I leave you with the tale of The Life And Works Of Jean Vauvais.
“A man with a haggard face wearing a dishevelled Ace of Base t-shirt is at the beach on a dull, cold day. He walks alone, smokes fags, and skims the occasional stone. He walks out into the water with his pants rolled up.
“He then quickly downs the bottle of red wine he is carrying in a series of impressively vigorous gulps. The wine is called ‘Excelsior’ and the label carries a picture of a camel whilst the word ‘fruity’ is spelled incorrectly. It also says “double imported” on the crest, which depicts an eagle.The man becomes instantly totalized by the sudden alcohol intake and collapses into a babbling heap in the shallow water.
“His mind transports him to the inside of a brass diving suit, as his body and soul morph into the celebrated and fictional Jean Vauvais: French deep-sea expeditionizer and discoverer of the Whalecrab, Lurching Eel Shark, and the fearsome Angling Seahorse. The familiar scenario plays out in the usual way, with Jean descending deep into the ocean as he commands the diving suit with confidant ease.
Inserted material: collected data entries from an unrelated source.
-- ==== Sys2Proof/Machine/Ledg.lean ====
section
/-! DEFINITION. The ledgers' identities and the audit (R315, R367, R110, R128, R116, R88, R268, R172, R173, R216, R244, R227, R258, R394,
R425, R471, R520, R525 to R534). -/

namespace Sys2Proof.Machine

/-! ## Identities (R527): what the left side exceeds the right side by, for each instance that may differ from zero -/

/-- A difference of counters modulo 2^32, as a signed number. -/
def diff32 (l r : Nat) : Int :=
  let k : Nat := (l + 2 ^ 32 - r % 2 ^ 32) % 2 ^ 32
  if k < 2 ^ 31 then (k : Int) else (k : Int) - 2 ^ 32

/-- What a held quantity exceeds its bound by. -/
def excess (held bound : Nat) : Int := if held ≤ bound then 0 else ((held : Int) - bound)

/-- The first difference that is not zero. -/
def firstOff (l : List Int) : Int := (l.find? (· != 0)).getD 0

def Dev.ctr (d : Dev) (page off : Nat) : Nat := (d.cell page off).toNat

/-- Ledger 0 (R315). -/
def Dev.ledCtx (d : Dev) : List (Nat × Int) :=
  [0, 1].map (fun p => (p, diff32 (d.ctr (pHOST p) 0x12C) (d.ctr (pHOST p) 0x130 + d.ctr (pHOST p) 0x134 + d.ctxHeld p)))

/-- Areas that are not FREE. -/
def Dev.busyAreas (d : Dev) : Nat := d.zone.areas.count (fun _ a => a.st != .free)

/-- Ledger 1 (R367, first four items). -/
def Dev.ledSlices (d : Dev) : List (Nat × Int) :=
  if d.ten.active = false then []
  else
    let part (p : Nat) : Int :=
      let s := (List.range 64).map (fun i => d.slice (64 * p + i))
      firstOff ([((s.map Slice.resCtx).sum : Int) - 1024, ((s.map Slice.resArea).sum : Int) - 128]
        ++ s.map (fun x => excess x.heldCtx x.resCtx) ++ s.map (fun x => excess x.heldArea x.resArea))
    let port (q : Nat) : Int := (((d.portParts q).flatMap (fun p => (List.range 64).map (fun i => (d.slice (64 * p + i)).heldCtx))).sum : Int) - d.ctxHeld q
    let areas : Int := ((d.ten.slices.map (fun e => e.2.heldArea)).sum : Int) - d.busyAreas
    (List.range 64).map (fun p => (p, part p)) ++ [(64, port 0), (65, port 1), (66, areas)]

/-- Ledger 2 (R367, fifth item). -/
def Dev.ledTokens (d : Dev) : List (Nat × Int) :=
  if d.ten.active = false then []
  else
    let depth := d.rf pPART 0x10C 0 16
    let sum (f : Partition → Word) : Nat := ((List.range 64).map (fun p => (f (d.part p)).toNat)).sum
    (List.range 64).map (fun p => (p, (((d.part p).avail + (d.part p).spent : Nat) : Int) - depth)) ++ [(64, diff32 (sum Partition.lent) (sum Partition.borrowed))]

/-- Ledger 3 (R110). -/
def Dev.ledPools (d : Dev) : List (Nat × Int) :=
  (List.range 66).map (fun p => (p, (((d.pool p).avail + (d.pool p).held : Nat) : Int) - (d.pool p).share))

/-- Ledger 4 (R128). -/
def Dev.ledBufs (d : Dev) : List (Nat × Int) :=
  let held := (d.sched.streams.map (fun e => e.2.held.length)).sum
  (0, ((d.sched.bufFree + held : Nat) : Int) - 65536) ::
    (if d.ten.active then (List.range 64).map (fun p => (1 + p, excess ((d.sched.streams.filter (fun e => e.2.partn == p)).map (fun e => e.2.held.length)).sum 1024)) else [])

/-- Die operations that SCHD has issued and that have not ended (R116). -/
def Dev.subInflight (d : Dev) : Nat :=
  d.media.ops.count (fun _ o => (o.d.op == 1 || o.d.op == 2 || o.d.op == 0x10 || o.d.op == 0x20)
    && (match o.d.use with | .check | .vaultRow _ _ => false | _ => true)) + d.media.checks.length

/-- Ledger 5 (R116). -/
def Dev.ledSubs (d : Dev) : List (Nat × Int) := [(0, diff32 (d.ctr pSCHD 0x204) (d.ctr pSCHD 0x208 + d.subInflight))]

/-- Ledger 6 (R88): no more areas are busy than there are, and the areas charged to a slice are those it holds. -/
def Dev.ledAreas (d : Dev) : List (Nat × Int) :=
  (0, excess d.busyAreas 8192) ::
    (if d.ten.active then d.ten.slices.map (fun e => (1 + e.1, excess e.2.heldArea e.2.resArea)) else [])

/-- Ledger 7 (R268). -/
def Dev.ledVault (d : Dev) : List (Nat × Int) :=
  let segs := (d.zone.areas.map (fun e => ceilDiv (e.2.fill * 4096) 65536)).sum
  let acc := (d.zone.areas.map (fun e => if e.2.degraded then (if (d.zns e.2.zone).plc then 10 else 8) else 0)).sum
  [(0, ((d.vaultLoad : Nat) : Int) - (1024 + segs + acc : Nat))]

/-- Ledger 8 (R172), for the dies that are present. -/
def Dev.ledBlocks (d : Dev) : List (Nat × Int) :=
  (d.media.dies.filter (fun e => d.diePresent e.1)).map (fun e =>
    (e.1, ((([BlockState.erased, .allocated, .queued, .erasing, .uncertain, .vault, .retired, .factoryBad].map (d.inState e.1)).sum : Nat) : Int) - 1400))

/-- Descriptors sent whose end has not come (R173). -/
def Dev.opsOpen (d : Dev) : Nat := d.media.ops.count (fun _ o => o.phase == .sent || o.phase == .held)

/-- Ledger 9 (R173). -/
def Dev.ledOps (d : Dev) : List (Nat × Int) := [(0, diff32 (d.ctr pMEDI 0x1B8) (d.ctr pMEDI 0x1BC + d.opsOpen))]

/-- The identities of one VC in one direction (R216): the credits available and outstanding against the limit, and the counters. -/
def Vc.off (v : Vc) : Int :=
  firstOff [((v.avail + v.out : Nat) : Int) - v.limit, diff32 v.used.toNat (v.retd.toNat + v.reclaimed.toNat + v.out)]

/-- What the replay buffer holds above its bound (R216): 19 flits for each frame held, never above 8,189. -/
def Link.replayOff (l : Link) : Int := excess (19 * l.held.length) 8189

/-- The instances of one link: each VC, transmit and receive; the bound of the replay buffer goes with VC0's transmit instance. -/
def Link.ledger (l : Link) (base : Nat) : List (Nat × Int) :=
  [0, 1, 2, 3].flatMap (fun vc =>
    [(base + 2 * vc, firstOff ((l.txVc vc).off :: if vc = 0 then [l.replayOff] else [])), (base + 2 * vc + 1, (l.rxVc vc).off)])

/-- Ledger 10 (R216). -/
def Dev.ledLinks (d : Dev) : List (Nat × Int) := d.ports.flatMap (fun e => e.2.link.ledger (8 * e.1))

/-- Ledger 11 (R216, R244). -/
def Dev.ledPeer (d : Dev) : List (Nat × Int) :=
  d.peer.lanes.flatMap (fun e => e.2.link.ledger (8 * e.1)) ++ [(32, diff32 d.peer.txSent.toNat (d.peer.txAcked.toNat + d.peer.unacked.length))]

/-- Reconstruction jobs that PRTY has accepted and that have not ended (`JOBS_OPEN`, R227). -/
def Dev.jobsOpen (d : Dev) : Nat := d.sched.recons.count (fun _ r => r.begun && !r.dead)

/-- Ledger 12 (R227). -/
def Dev.ledJobs (d : Dev) : List (Nat × Int) := [(0, diff32 (d.ctr pPRTY 0x140) (d.ctr pPRTY 0x144 + d.jobsOpen))]

/-- Ledger 13 (R258). -/
def Dev.ledRebuild (d : Dev) : List (Nat × Int) :=
  match d.prty.rebuild with
  | some r => [(0, ((r.total : Nat) : Int) - (r.done + r.lost + r.left : Nat))]
  | none => []

/-- Ledger 14 (R394). -/
def Dev.ledDram (d : Dev) : List (Nat × Int) :=
  [0, 1, 2, 3].flatMap (fun c => (d.chan c).ports.map (fun e => (8 * c + e.1, diff32 e.2.issued.toNat (e.2.done.toNat + e.2.opened.toNat))))

/-- Ledger 15 (R425): slots 1 to 8,191, of which those not listed are EMPTY; and the digest jobs. -/
def Dev.ledKeys (d : Dev) : List (Nat × Int) :=
  [(0, excess (d.cryp.slots.count (fun k s => s.st != .empty && k != 0)) 8191),
   (1, diff32 (d.ctr pDGST 0x120) (d.ctr pDGST 0x124 + d.ctr pDGST 0x128 + d.dgst.queue.length + d.dgst.running.toList.length))]

/-- Ledger 16 (R471). -/
def Dev.ledDormant (d : Dev) : List (Nat × Int) :=
  [(0, diff32 (d.ctr pPOWR 0x118) (d.ctr pPOWR 0x11C + d.ctr pPOWR 0x120 + (if d.powr.entry = .prepare then 1 else 0)))]

/-- Ledger 17, its identity (R520). -/
def Dev.ledEvents (d : Dev) : List (Nat × Int) :=
  [(0, diff32 (d.ctr pEVNT 0x10C) (d.ctr pEVNT 0x110 + d.ctr pEVNT 0x114 + d.ctr pEVNT 0x118))]

/-- Every ledger's instances by number. -/
def Dev.ledger (d : Dev) (n : Nat) : List (Nat × Int) :=
  match n with
  | 0 => d.ledCtx | 1 => d.ledSlices | 2 => d.ledTokens | 3 => d.ledPools | 4 => d.ledBufs | 5 => d.ledSubs | 6 => d.ledAreas | 7 => d.ledVault
  | 8 => d.ledBlocks | 9 => d.ledOps | 10 => d.ledLinks | 11 => d.ledPeer | 12 => d.ledJobs | 13 => d.ledRebuild | 14 => d.ledDram | 15 => d.ledKeys
  | 16 => d.ledDormant | 17 => d.ledEvents | _ => []

/-- Instances of each ledger (R527). -/
def ledgerInstances (n : Nat) : Nat :=
  [2, 67, 65, 66, 65, 1, 4097, 1, 4096, 1, 128, 33, 1, 1, 32, 2, 1, 1 + allPages.length].getD n 0

/-- The enabled instances whose identity fails: ledger, instance, difference. -/
def Dev.ledgerFails (d : Dev) : List (Nat × Nat × Int) :=
  ((List.range 18).filter (fun n => bitOf (d.cell pLEDG 0x800) n)).flatMap (fun n => ((d.ledger n).filter (fun e => e.2 != 0)).map (fun e => (n, e.1, e.2)))

/-! ## The audit (R529 to R531) -/

/-- Passes are suspended (R530): in RECOVERY, until a start or a wake has completed, in DORMANT, and from the freeze of a vault pass on. -/
def Dev.auditSuspended (d : Dev) : Bool :=
  d.fsto.recovery || d.powr.phase != .running || d.powr.entry == .waking || d.sysc.cur == .dormant || d.valt.st != .idle

def Dev.setLedg (d : Dev) (f : Ledg → Ledg) : Dev := { d with ledg := f d.ledg }

/-- A strobe: one snapshot of every ledger and of every page's EVT_COUNT; or a skipped one where a pass has not ended. -/
def Dev.strobe (d : Dev) : Dev :=
  if d.auditSuspended = true ∨ bitOf (d.cell pLEDG 0x100) 0 = false then d
  else
    match d.ledg.pass with
    | some s => (d.count pLEDG 0x12C 1).raise pLEDG 2 [(d.now - s.time) / 1000, (d.ctr pLEDG 0x12C + 1) % 2 ^ 32]
    | none => d.setLedg (fun l => { l with pass := some { time := d.now, fails := d.ledgerFails, counts := allPages.map (fun p => (p, (d.hdr p).evtCount)) }, poisonedOnce := false })

/-- AUDIT_STROBE. -/
def Dev.auditStrobe (d : Dev) : Dev := d.strobe

/-- AUDIT_NOW (R533): AUDIT_CTRL written with NOW, and EN beside it. -/
def Dev.auditNow (d : Dev) (en : Bool) (master : Nat) : Dev :=
  d.onWrite pLEDG 0x100 master (fun x =>
    let was := bitOf (x.cell pLEDG 0x100) 0
    let y := x.setCell pLEDG 0x100 (if en then 1 else 0)
    let z := if was = true ∧ en = false then y.raise pLEDG 4 [x.ctr pLEDG 0x800, x.ctr pLEDG 0x800, master] else y
    z.strobe)

/-- The pages whose EVT_COUNT has moved backwards since the last pass (R528). -/
def Ledg.backward (l : Ledg) (counts : List (Nat × Word)) : List (Nat × Nat × Int) :=
  if l.lastCounts.isEmpty then []
  else
    (counts.mapIdx (fun i e => (i, e))).filterMap (fun x =>
      let old := ((l.lastCounts.find? (fun y => y.1 == x.2.1)).map Prod.snd).getD 0
      let k : Nat := (x.2.2 - old).toNat
      if k < 2 ^ 31 ∨ l.resets.contains x.2.1 then none else some (17, 1 + x.1, (k : Int) - 2 ^ 32))

/-- A violation (R531). -/
def Dev.violation (d : Dev) (time : Nat) (v : Nat × Nat × Int) : Dev :=
  let d1 := d.setLedg (fun l => { l with latched := if l.latched.isSome then l.latched else some (v.1, v.2.1, v.2.2, time) })
  (d1.count pLEDG 0x10C 1).raise pLEDG 1 [v.1, v.2.1, ofSigned v.2.2, time % 2 ^ 32]

/-- A pass has its data: every enabled instance is judged. -/
def Dev.judge (d : Dev) (s : Snapshot) (us : Nat) : Dev :=
  let fails := s.fails ++ (if bitOf (d.cell pLEDG 0x800) 17 then d.ledg.backward s.counts else [])
  let d1 := d.each fails (fun x v => x.violation s.time v)
  let d2 := (d1.count pLEDG 0x108 1).setLedg (fun l =>
    { l with pass := none, poisonedOnce := false, lastCounts := s.counts, resets := [], result := if fails.isEmpty then 1 else 2, lastUs := us
             violMask := maskOf (fails.map Prod.fst)
             info := (List.range 18).map (fun n => ((fails.filter (fun v => v.1 == n)).length, if bitOf (d.cell pLEDG 0x800) n then ledgerInstances n else 0)) })
  if fails.isEmpty then d2 else ({ d2 with host := { d2.host with telemetry := d2.host.telemetry + 1 } }).aen aenTelemetry

/-- AUDIT_PASS_END, with what it took in µs, and the channel and address where its data came poisoned. -/
def Dev.auditPassEnd (d : Dev) (us : Nat) (poisoned : Option (Nat × Nat)) : Dev :=
  match d.ledg.pass with
  | none => d
  | some s =>
    match poisoned with
    | none => d.judge s us
    | some (ch, a) =>
      if d.ledg.poisonedOnce = false then d.setLedg (fun l => { l with poisonedOnce := true })
      else ((d.count pLEDG 0x108 1).setLedg (fun l => { l with pass := none, poisonedOnce := false, result := 3, lastUs := us })).raise pLEDG 3 [ch, a]

/-- LEDGER_AUDIT_DISABLE (R534): LEDGER_EN written with a value, or AUDIT_CTRL.EN cleared. -/
def Dev.ledgerAuditDisable (d : Dev) (v : Option Word) (master : Nat) : Dev :=
  match v with
  | some w =>
    d.onWrite pLEDG 0x800 master (fun x =>
      let old := x.ctr pLEDG 0x800
      let new := w.toNat % 2 ^ 18
      let y := x.setCell pLEDG 0x800 (u32 new)
      if (List.range 18).any (fun i => hasBit old i && !hasBit new i) then y.raise pLEDG 4 [old, new, master] else y)
  | none =>
    d.onWrite pLEDG 0x100 master (fun x =>
      if bitOf (x.cell pLEDG 0x100) 0 then (x.setCell pLEDG 0x100 0).raise pLEDG 4 [x.ctr pLEDG 0x800, x.ctr pLEDG 0x800, master] else x)

/-- VIOL_LEDGER_READ (R533): returns and clears, and re-arms the capture. -/
def Dev.violLedgerRead (d : Dev) (master : Nat) : Dev :=
  d.onRead pLEDG 0x114 master (fun x =>
    let w := match x.ledg.latched with | some (l, i, _, _) => 2 ^ 31 + l % 32 * 2 ^ 24 + i % 2 ^ 13 | none => 0
    (x.setLedg (fun l => { l with latched := none })).emit (.word (u32 w) false))

/-- VIOL_TIME_LO_READ (R533). -/
def Dev.violTimeLoRead (d : Dev) (master : Nat) : Dev :=
  d.onRead pLEDG 0x11C master (fun x =>
    let t := match x.ledg.latched with | some (_, _, _, t) => t | none => 0
    (x.setLedg (fun l => { l with hiLatch := l.hiLatch.put 0 master (t / 2 ^ 32 % 2 ^ 32) })).emit (.word (u32 t) false))

end Sys2Proof.Machine
end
“Further and further. Darker and darker.
“The explorer stares wide-eyed from the suit’s circular window hole. Hoping to capture footage of the revolting multi-legged eyeball creatures from a previous visit, he steels himself from inside his anti-pressure overwear. Descending constantly, Vauvais reaches and probes the lightless surroundings with his pincer limb attachments. He floats down rudderless, coasting in a timeless & formless black soup. Infinity from every direction, alone in a land of blind, thrilling underwater terror. As he drops lower and lower he begins to faintly see the twinkling of darting eyes as his heart starts to race. Can it be? He needs to get closer.
“Meanwhile, back on the beach the drunk man-husk is still out cold. The tide is going out and a heavy fog is gathering. A few feet away some track-suited teenagers are laughing and drinking cans of cheap Polish lager, occasionally throwing the empties in his direction. The man has pissed himself and there is sand and seagull shit in his hair.”
this is so truly bizarre and awesome, i have no choice but to immediately download it from BandCamp and listen to it over and over
I had no choice in the matter either. Such a shame there will not be more … unless maybe if we hold our breaths until we turn blue and flail around on the floor making pitiful mewling noises, maybe that will change their minds.
Those were my thoughts exactly the first time I heard them. It didn’t take long for me to get hooked.
Cheers pals. Maybe when we are both 50 and suffering from brutal mid life crises’s we’ll get back together and do another album.